List of genes in common to the sets of differentially expressed superTranscripts between nurses and foragers of T. diversipes and B. terrestris. † Indicate genes commonly highly expressed in nurses of the two species when compared to foragers. Δ Indicate genes commonly highly expressed in foragers of the two species when compared to nurses.
Secondly, we investigated whether the same molecular pathways could be involved in the task division of the two species. For this, we searched for similarities among the biological processes to which the differentially expressed superTranscripts were related. We used a comparative approach based on GO subgraphs of the enriched terms. This type of subgraph relies on the hierarchical graphic structure among GO terms, where parent terms are more general and less specialized than child terms26,27. Consequently, using subgraphs it is possible to compare not only the enriched terms themselves but also their hierarchical connections, reducing gene annotation bias28. In this comparison (Figures S3, S4 and S5) we found that the enriched GO terms of the two species were associated and eventually all of them nested under two main processes (Figure S3): “metabolic process” (GO:0008152) and “cellular process” (GO:0009987). Thus, although specific enriched terms are distinct in both species (only “DNA integration” is commonly enriched), this divergence disappears at the parental levels of the topology and almost all terms in B. terrestris subgraph are also contained in T. angustula subgraph (Figure S3). At the third hierarchical level (Figure 3A), lineage specific GO processes start to emerge such as “transposition” (GO:0032196) in B. terrestris, and “catabolic process” (GO:0009056) and “oxidation-reduction process” (GO:0055114) in T. angustula. Nevertheless, superTranscripts showing the greatest differences in expression within species (i.e. higher absolute mean logFC between groups) are not the ones related to these species-specific processes (Figure 3A). The connection between the enriched GO terms in the set of differentially expressed superTranscripts of B. terrestris and that of T. angustula can also be visualized on semantic similarity-based clusters (Figure 3B).
Discussion
The comparison of present findings in B. terrestris and T. angustula with previously published information about task specialization in Apis workers are summarized on Table II. Because the literature about this topic in honeybees is extensive and these studies applied distinct methodologies of sampling, expression estimation and data analyses, we restricted our comparisons to a review of genes and molecular pathways commonly highlighted across studies.
Genes and molecular pathways commonly highlighted in literature as involved in honeybee worker task division compared to present findings in B. terrestris and T. angustula.
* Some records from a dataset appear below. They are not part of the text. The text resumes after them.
/-! ### `Dev.modJnl` -/
@[simp] theorem Dev.modJnl_regs (d : Dev) (f : Journal → Journal) : (d.modJnl f).regs = d.regs := rfl
@[simp] theorem Dev.modJnl_clk (d : Dev) (f : Journal → Journal) : (d.modJnl f).clk = d.clk := rfl
@[simp] theorem Dev.modJnl_sys (d : Dev) (f : Journal → Journal) : (d.modJnl f).sys = d.sys := rfl
@[simp] theorem Dev.modJnl_img (d : Dev) (f : Journal → Journal) : (d.modJnl f).img = d.img := rfl
@[simp] theorem Dev.modJnl_gey (d : Dev) (f : Journal → Journal) : (d.modJnl f).gey = d.gey := rfl
@[simp] theorem Dev.modJnl_legs (d : Dev) (f : Journal → Journal) : (d.modJnl f).legs = d.legs := rfl
@[simp] theorem Dev.modJnl_brakes (d : Dev) (f : Journal → Journal) : (d.modJnl f).brakes = d.brakes := rfl
@[simp] theorem Dev.modJnl_vent (d : Dev) (f : Journal → Journal) : (d.modJnl f).vent = d.vent := rfl
@[simp] theorem Dev.modJnl_link (d : Dev) (f : Journal → Journal) : (d.modJnl f).link = d.link := rfl
@[simp] theorem Dev.modJnl_tap (d : Dev) (f : Journal → Journal) : (d.modJnl f).tap = d.tap := rfl
@[simp] theorem Dev.modJnl_axes (d : Dev) (f : Journal → Journal) : (d.modJnl f).axes = d.axes := rfl
@[simp] theorem Dev.modJnl_banks (d : Dev) (f : Journal → Journal) : (d.modJnl f).banks = d.banks := rfl
@[simp] theorem Dev.modJnl_accs (d : Dev) (f : Journal → Journal) : (d.modJnl f).accs = d.accs := rfl
@[simp] theorem Dev.modJnl_fbks (d : Dev) (f : Journal → Journal) : (d.modJnl f).fbks = d.fbks := rfl
@[simp] theorem Dev.modJnl_cor (d : Dev) (f : Journal → Journal) : (d.modJnl f).cor = d.cor := rfl
@[simp] theorem Dev.modJnl_axLive (d : Dev) (f : Journal → Journal) : (d.modJnl f).axLive = d.axLive := rfl
@[simp] theorem Dev.modJnl_engs (d : Dev) (f : Journal → Journal) : (d.modJnl f).engs = d.engs := rfl
@[simp] theorem Dev.modJnl_patrol (d : Dev) (f : Journal → Journal) : (d.modJnl f).patrol = d.patrol := rfl
@[simp] theorem Dev.modJnl_con (d : Dev) (f : Journal → Journal) : (d.modJnl f).con = d.con := rfl
@[simp] theorem Dev.modJnl_can (d : Dev) (f : Journal → Journal) : (d.modJnl f).can = d.can := rfl
@[simp] theorem Dev.modJnl_host (d : Dev) (f : Journal → Journal) : (d.modJnl f).host = d.host := rfl
@[simp] theorem Dev.modJnl_wdn (d : Dev) (f : Journal → Journal) : (d.modJnl f).wdn = d.wdn := rfl
@[simp] theorem Dev.modJnl_free (d : Dev) (f : Journal → Journal) : (d.modJnl f).free = d.free := rfl

/-! ### `Dev.modHost` -/
@[simp] theorem Dev.modHost_regs (d : Dev) (f : HostPort → HostPort) : (d.modHost f).regs = d.regs := rfl
@[simp] theorem Dev.modHost_clk (d : Dev) (f : HostPort → HostPort) : (d.modHost f).clk = d.clk := rfl
@[simp] theorem Dev.modHost_sys (d : Dev) (f : HostPort → HostPort) : (d.modHost f).sys = d.sys := rfl
@[simp] theorem Dev.modHost_img (d : Dev) (f : HostPort → HostPort) : (d.modHost f).img = d.img := rfl
@[simp] theorem Dev.modHost_gey (d : Dev) (f : HostPort → HostPort) : (d.modHost f).gey = d.gey := rfl
@[simp] theorem Dev.modHost_legs (d : Dev) (f : HostPort → HostPort) : (d.modHost f).legs = d.legs := rfl
@[simp] theorem Dev.modHost_brakes (d : Dev) (f : HostPort → HostPort) : (d.modHost f).brakes = d.brakes := rfl
@[simp] theorem Dev.modHost_vent (d : Dev) (f : HostPort → HostPort) : (d.modHost f).vent = d.vent := rfl
@[simp] theorem Dev.modHost_link (d : Dev) (f : HostPort → HostPort) : (d.modHost f).link = d.link := rfl
@[simp] theorem Dev.modHost_tap (d : Dev) (f : HostPort → HostPort) : (d.modHost f).tap = d.tap := rfl
@[simp] theorem Dev.modHost_axes (d : Dev) (f : HostPort → HostPort) : (d.modHost f).axes = d.axes := rfl
@[simp] theorem Dev.modHost_banks (d : Dev) (f : HostPort → HostPort) : (d.modHost f).banks = d.banks := rfl
@[simp] theorem Dev.modHost_accs (d : Dev) (f : HostPort → HostPort) : (d.modHost f).accs = d.accs := rfl
@[simp] theorem Dev.modHost_fbks (d : Dev) (f : HostPort → HostPort) : (d.modHost f).fbks = d.fbks := rfl
@[simp] theorem Dev.modHost_cor (d : Dev) (f : HostPort → HostPort) : (d.modHost f).cor = d.cor := rfl
@[simp] theorem Dev.modHost_axLive (d : Dev) (f : HostPort → HostPort) : (d.modHost f).axLive = d.axLive := rfl
@[simp] theorem Dev.modHost_engs (d : Dev) (f : HostPort → HostPort) : (d.modHost f).engs = d.engs := rfl
@[simp] theorem Dev.modHost_patrol (d : Dev) (f : HostPort → HostPort) : (d.modHost f).patrol = d.patrol := rfl
@[simp] theorem Dev.modHost_jnl (d : Dev) (f : HostPort → HostPort) : (d.modHost f).jnl = d.jnl := rfl
@[simp] theorem Dev.modHost_con (d : Dev) (f : HostPort → HostPort) : (d.modHost f).con = d.con := rfl
@[simp] theorem Dev.modHost_can (d : Dev) (f : HostPort → HostPort) : (d.modHost f).can = d.can := rfl
@[simp] theorem Dev.modHost_wdn (d : Dev) (f : HostPort → HostPort) : (d.modHost f).wdn = d.wdn := rfl
@[simp] theorem Dev.modHost_free (d : Dev) (f : HostPort → HostPort) : (d.modHost f).free = d.free := rfl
For – foragers; Nur – Nurses. Symbols indicate if: evidences suggest that the expression is higher (↑) or lower (↓) in one group compared to the other, in blue if foragers have higher expression levels than nurses and in orange if the opposite occurs; (≈) in black, no changes identified or controversial evidences; and (↑↓) in red, indicate a mixed pattern, with some genes in the pathway highly expressed and others with reduced expression level in one of the two subcastes.
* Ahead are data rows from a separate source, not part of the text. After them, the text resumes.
-- ==== Sys2Proof/Tests/Slice0.lean ====
section
/-! SUPPORT. Tests: each check of WellFormed refuses an ill-formed command; worked values of the spec's text; and for every
statement of Certificates/Slice0/Obligations.lean a state and operands that meet its hypotheses. -/

namespace Sys2Proof.Tests

set_option Elab.async false

open Sys2Proof.Machine

/-! ### States to start from -/

/-- A sealed device between ticks: both dies out of reset, axis 0 a field-oriented axis on pair 0 and engine 0, axis 1 one
with an encoder on unit 0, one program of 100 instructions. -/
def upDev : Dev where
  clk := { ticked := true }
  sys := { inReset := false, vcoreLow := false, vddaLow := false, vioLow := false, pllBad := false, portUp := true, calInit := false, sealed := true }
  img := { cur := {
    topo := [(0, { en := true, kind := 0, engine := 0, prog := 0, pair := 0, fbk := 0xFF, brake := 0, drive := 0 }),
      (1, { en := true, kind := 0, engine := 1, prog := 0, pair := 1, fbk := 0, brake := 0, drive := 2 })]
    progs := [(0, { wcet := 1000, codeN := 100, ckpt := 4 })]
    classes := [{ first := 0, last := 15, auth := false, key := 0 }, { first := 16, last := 31, auth := true, key := 0 }]
    pairs := 0xFF } }
  vent := { inReset := false, cfgOk := true, vrst := false, vlow := false }

def up : State := { State.reset with dev := upDev }

/-- `up` with its device changed. -/
def with_ (f : Dev → Dev) : State := { up with dev := f upDev }

/-- `up` with a run on engine 0. -/
def running : State := with_ fun d => d.modRun 0 fun r => { r with live := true }

/-- `up` with the Vent die changed. -/
def vent (f : Vent → Vent) : State := with_ fun d => d.modVent f

/-- `up` in reset, its conditions cleared. -/
def held : State := with_ fun d => { d with sys := { d.sys with inReset := true, sealed := false } }

/-- An instruction of engine 0. -/
def iss (d a b : Fin 16) (x : BitVec 22) : Issue := { eng := 0, d := d, a := a, b := b, x := x }

/-- Engine 0 is ready for an instruction of any fields and sources. -/
theorem ready (d a b : Fin 16) (x : BitVec 22) (l : List Nat) : Ready running.dev (iss d a b x) l where
  awake := rfl
  live := rfl
  waits := by
    have h : ∀ n, (running.dev.run (iss d a b x).eng).waits n = false := fun _ => rfl
    simp [h]
  inCode := show (0 : Nat) < 100 by decide
  fetch := rfl

/-- The word of an instruction stands at the program counter of engine 0. -/
def loaded (c : Instr) (i : Issue) (s : State) : State :=
  { s with dev := s.dev.modEng 0 fun u => { u with pmem := uset u.pmem u.run.pc (i.word (opcodeOf c)) } }

/-- With its word at the program counter an instruction of any fields is fetched, ahead of the deadline at 1,064 cycles. -/
theorem fetched (c : Instr) (d a b : Fin 16) (x : BitVec 22) (l : List Nat) :
    Ready (loaded c (iss d a b x) running).dev (iss d a b x) l ∧ Fetched (loaded c (iss d a b x) running).dev c (iss d a b x) 1064 := by
  have e : (loaded c (iss d a b x) running).dev.eng 0 =
      { running.dev.eng 0 with pmem := uset [] 0 ((iss d a b x).word (opcodeOf c)) } := uget_uset_same _ _ _
  refine ⟨⟨rfl, ?_, ?_, ?_, rfl⟩, ?_, ?_⟩
  · show ((loaded c (iss d a b x) running).dev.eng 0).run.live = true
    rw [e]; rfl
  · have h : ∀ n, ((loaded c (iss d a b x) running).dev.run (iss d a b x).eng).waits n = false := by
      intro n
      show ((loaded c (iss d a b x) running).dev.eng 0).run.waits n = false
      rw [e]; rfl
    simp [h]
  · show ((loaded c (iss d a b x) running).dev.eng 0).run.pc < ((loaded c (iss d a b x) running).dev.runProg 0).codeN
    unfold Dev.runProg
    rw [e]
    exact (by decide : (0 : Nat) < 100)
  · show (loaded c (iss d a b x) running).dev.pword 0 = _
    unfold Dev.pword
    rw [e]
    exact uget_uset_same _ _ _
  · show 1064 ≤ ((loaded c (iss d a b x) running).dev.runProg 0).wcet + 64
    unfold Dev.runProg
    rw [e]
    exact (by decide : (1064 : Nat) ≤ 1000 + 64)

/-! ### WellFormed: one ill-formed command for each check -/

/-- A remote FD frame, and a classic frame with too few data bytes for its DLC. -/
def badFrame (fdf rtr : Bool) (dlc : BitVec 4) : CanFrame :=
  { id := 5, xtd := false, fdf := fdf, brs := false, esi := false, rtr := rtr, dlc := dlc, data := [], stamp := 0 }
theorem test_illformed_frame : Instr.wf (.canFrameRx 0 (badFrame true true 0)) = false ∧ Instr.wf (.canFrameRx 0 (badFrame false false 1)) = false ∧
    Instr.wf (.canFrameRx 0 { badFrame false false 0 with id := 2048 }) = false ∧ Instr.wf (.canFrameRx 0 { badFrame false false 0 with esi := true }) = false ∧
    exec (.canFrameRx 0 (badFrame false false 1)) up = .fault .illFormed := ⟨rfl, rfl, rfl, rfl, rfl⟩

/-! ### Worked values of the spec -/

/-- R34: the CRC-32 of the ASCII string "123456789". -/
theorem test_crc32 : crc32 ((List.range 9).map fun i => BitVec.ofNat 8 (0x31 + i)) = 0xCBF43926 := by decide +kernel

/-- R457: IDCODE of revision 1 (word 0x000 of the shipped array carries REV). -/
theorem test_idcode : (1 * 2 ^ 28 + 0x00840A8F : Nat) = 0x10840A8F := by decide

/-- Chapter 4, worked example: D = 0.3 in a center-aligned carrier of 160,000 fine steps, and D = 0.995 shortened. -/
theorem test_leg_example : carrierN 0x26666666 160000 = 48000 ∧ minPulse 48000 160000 320 640 = 48000 ∧
    carrierEdges false 48000 160000 80000 = (56000, 104000) ∧
    minPulse (carrierN 0x7F5C28F6 160000) 160000 320 640 = 160000 := by decide +kernel

/-- R223: the vector of length 0, and the 32 iterations worked by hand for (y = 2^31, x = 0): 2 units of 2^−32 turn above a quarter turn. -/
theorem test_atan2 : atan2 0 0 = (0, (0, false)) ∧ (atan2 (2 ^ 31) 0).1 = 0x0040000002#40 := by decide +kernel

/-- R222: the angle 0 has the sine 0 to within 64 LSB, and quadrant 1 takes its cosine from −yr. -/
theorem test_trig : (trig 0).1.1.natAbs ≤ 64 ∧ ((trig 0).2.1 - 2 ^ 31).natAbs ≤ 64 ∧ ((trig 0x40000000#40).1.1 - 2 ^ 31).natAbs ≤ 64 := by
  decide +kernel

/-- Chapter 19, worked example: 147.375 °C gives s16 = 41,369; 156.0 °C is held at SMIN. -/
def hotDev (temp : Nat) : Dev := (upDev.put F.THM_TEMP_TEMP 0 temp).putB F.THM_STAT_VALID 0 true
theorem test_throttle_example : ((hotDev 1179).put F.THM_LIM_TTHR 0 140).throttle = 41369 ∧ (hotDev 1248).throttle = 16384 := by decide +kernel
theorem test_thm_lim_reset : upDev.reg F.THM_LIM.addr = 0x1084A08C82#40 := by decide +kernel

/-- R216: 2^39 − 1 plus 1 wraps to −2^39 with V and without C. -/
def adding : State := with_ fun d => d.modRun 0 fun r => { (r.setW 1 (BitVec.ofInt 40 (2 ^ 39 - 1))).setW 2 1 with live := true }
def after (c : Instr) (s : State) : Dev := match exec c s with
  | .next t => t.dev
  | _ => {}
/-- The device after an instruction whose word stands at the program counter of engine 0. -/
def issued (c : Issue → Instr) (i : Issue) (s : State) : Dev := after (c i) (loaded (c i) i s)
theorem test_add_wraps : ((issued .add (iss 3 1 2 0) adding).run 0).W 3 = 0x8000000000#40 ∧
    ((issued .add (iss 3 1 2 0) adding).run 0).flag fV = true ∧ ((issued .add (iss 3 1 2 0) adding).run 0).flag fC = false := by decide +kernel
/-- R217: the same sum in P32 clamps to the largest P32 value. -/
theorem test_adds_clamps : ((issued .adds (iss 3 1 2 0) adding).run 0).W 3 = BitVec.ofInt 40 p32Max ∧
    ((issued .adds (iss 3 1 2 0) adding).run 0).flag fSat = true := by decide +kernel
/-- R212: LDI 0, then LDIH 0x200 gives 1.0. -/
theorem test_ldih_one : ((issued .ldih (iss 4 0 0 0x200) running).run 0).W 4 = 0x0080000000#40 := by decide +kernel
/-- R221: one step with r = q = 1 and b = 3: r becomes 2, below b, and the quotient doubles. -/
theorem test_divstep : ((issued .divstep (iss 2 0 1 0) (with_ fun d => d.modRun 0 fun r => { ((r.setW 2 1).setW 3 1).setW 1 3 with live := true })).run 0).W 3 = 2 := by
  decide +kernel
/-- Chapter 7, worked example: RDAVG of 278 samples with the sum 2,915,108 and the scale 40,960 × 256. -/
def averaging : State := with_ fun d =>
  (((d.putI F.ACC_HSUM_SUM 0 2915108).put F.ACC_HCNT_CNT 0 278).putI F.ACC_CFG_SCALE 0 0xA00000).modRun 0 fun r => { r with live := true }
theorem test_rdavg_example : ((issued .rdavg (iss 5 0 0 0) averaging).run 0).W 5 = 0x001999C000#40 := by decide +kernel
/-- R180: an illegal field ends the run with cause OPCODE. -/
theorem test_opcode : ((issued .add (iss 0 0 0 1) running).run 0).live = false ∧
    (issued .add (iss 0 0 0 1) running).get F.ENG_OVR_CAUSE 0 = 3 := by decide +kernel

/-- R364: the CRC of a frame covers its first seven bytes; a frame of a read is answered by the next one. -/
theorem test_resp : (respFrame 0x220 0 0xC7#40).extractLsb' 56 8 = 0x20#8 ∧ (respFrame 0x220 0 0xC7#40).extractLsb' 8 40 = 0xC7#40 := by
  decide +kernel
/-- R374, R10: the host clears an event; a write of a read-only register is discarded. -/
def raised : State := with_ fun d => (d.raise 71).raise 87
theorem test_event_clear : (after (.registerWrite .host 0x202 0x80#40) raised).reg 0x202 = 0x800000#40 := by decide +kernel
theorem test_readonly : (after (.registerWrite .host 0x2203 5#40) up).reg 0x2203 = upDev.reg 0x2203 := by decide +kernel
Our comparisons sought to differentiate species-specific from common molecular mechanisms involved in worker task division across all eusocial lineages of corbiculate bees. Species-specific mechanisms were mostly related to the expression pattern of genes. Many of the differentially expressed genes were not common to all species, and among the ones that were, the pattern of expression was not necessarily the same. Genes highly expressed in one species subcaste were often down expressed in the same subcaste of the other species. For instance, genes related to circadian rhythm are highly expressed in foragers of B. terrestris and Apis41,42, but not in T. angustula foragers. Moreover, genes related to yolk production, such as vg related genes, are commonly highly expressed in nurses of T. angustula and Apis 4,5,34, but not in B. terrestris nurses. This is not unexpected since each lineage forgo unique selective pressures, despite presenting similar behaviours49. Even closely related species (within the same taxonomic genus) are known to differ in the expression pattern of certain genes11. This implies that the expression profile of particular genes, identified through the study of one single species, should not be directly extrapolated to explain other species responses.
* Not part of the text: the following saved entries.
/-- The Weighhouse (R466 to R488), a die of its own. -/
structure Wh where
  /-- it runs; the time in ps at which it stopped; its supercapacitor still holds -/
  on : Bool
  offPs : Nat
  cap : Bool
  /-- firmware version, SHA-384 of the firmware, seal fuses blown, command counter (R480 to R482) -/
  fw : Nat
  fwDigest : List Nat
  seals : Nat
  counter : Nat
  /-- Weighhouse time: its base in ns and the time in ps it was set; the adjustments of the last day (R473) -/
  base : Nat
  basePs : Nat
  adjs : List (Nat × Int)
  timeInvalid : Bool
  tamper : Bool
  /-- the latch of an opening without supply (R483) -/
  latch : Bool
  /-- energies in mJ with what is below 1 mJ, in pJ (R466) -/
  main : Nat
  mainRest : Nat
  stby : Nat
  stbyRest : Nat
  /-- main power over the last second in 0.1 W, main input voltage in 10 mV -/
  power : Nat
  volt : Nat
  second : WhSpan
  hour : WhSpan
  /-- the second and the hour of the last record; flags of this second; since when OVER_RANGE lasts, in ps (R468, R486) -/
  lastSec : Nat
  lastHour : Nat
  overSec : Bool
  underSec : Bool
  overPs : Option Nat
  /-- counts by class: cumulative, and of this interval (R471) -/
  cum : List Nat
  now : List Nat
  accounts : List WhAccount
  /-- by tenant × 2^32 + job: one above the last segment closed -/
  segments : Sparse Nat
  /-- the next sequence number by physical tile; lanes down; messages lost, from a second copy, bad (R469, R470) -/
  expect : Sparse Nat
  laneDown : Nat
  gap : Nat
  corr : Nat
  bad : Nat
  lost : Bool
  /-- records: the next number, the slots (49,152 + k for the account area), heads, the first 16 bytes of the last digest -/
  seq : Nat
  store : Sparse (BitVec 2048)
  ivHead : Nat
  acHead : Nat
  last : List Nat
  sealChanged : Bool
  /-- parameters (R480): rated W, ACCOUNT_IDLE s, SMBus address, gain and offset of each channel -/
  rated : Nat
  idle : Nat
  address : Nat
  cal : List Nat
  /-- record flags at the last push; the alarm as housekeeping last saw it (R486) -/
  pushed : Nat
  seen : Bool
  deriving DecidableEq, Repr
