-- ==== Sys2Proof/Machine/RegNames.lean ====
section
/-! DEFINITION. The names of the registers: a tile register's offset in its tile block (t...), a BAR0 register's offset
(d...), the base of the array or of the block where there are several (the tables of R56 to R546). -/

namespace Sys2Proof.Machine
A clear illustration of how misleading these assumptions can be is the vg/JH network, which has been largely studied in honeybees. Honeybee nurses present higher levels of vg and lower levels of JH when compared to foragers. Once workers become foragers their levels of JH increases, which in turn represses the vg expression in a double repressor network4,48. In bumblebees, as demonstrated previously22 and corroborated by our data, this network is not regulated in the same manner. In this bee, genes related to JH and vg are both highly expressed in foragers. For T. angustula we found supporting evidence of the involvement of vg in nursing behaviour, nonetheless JH genes were not highly expressed in foragers. This supports the hypothesis that in stingless bees the typical vg/JH double repressor network observed in honeybees is also not functional, and vg is distinctly regulated32,38.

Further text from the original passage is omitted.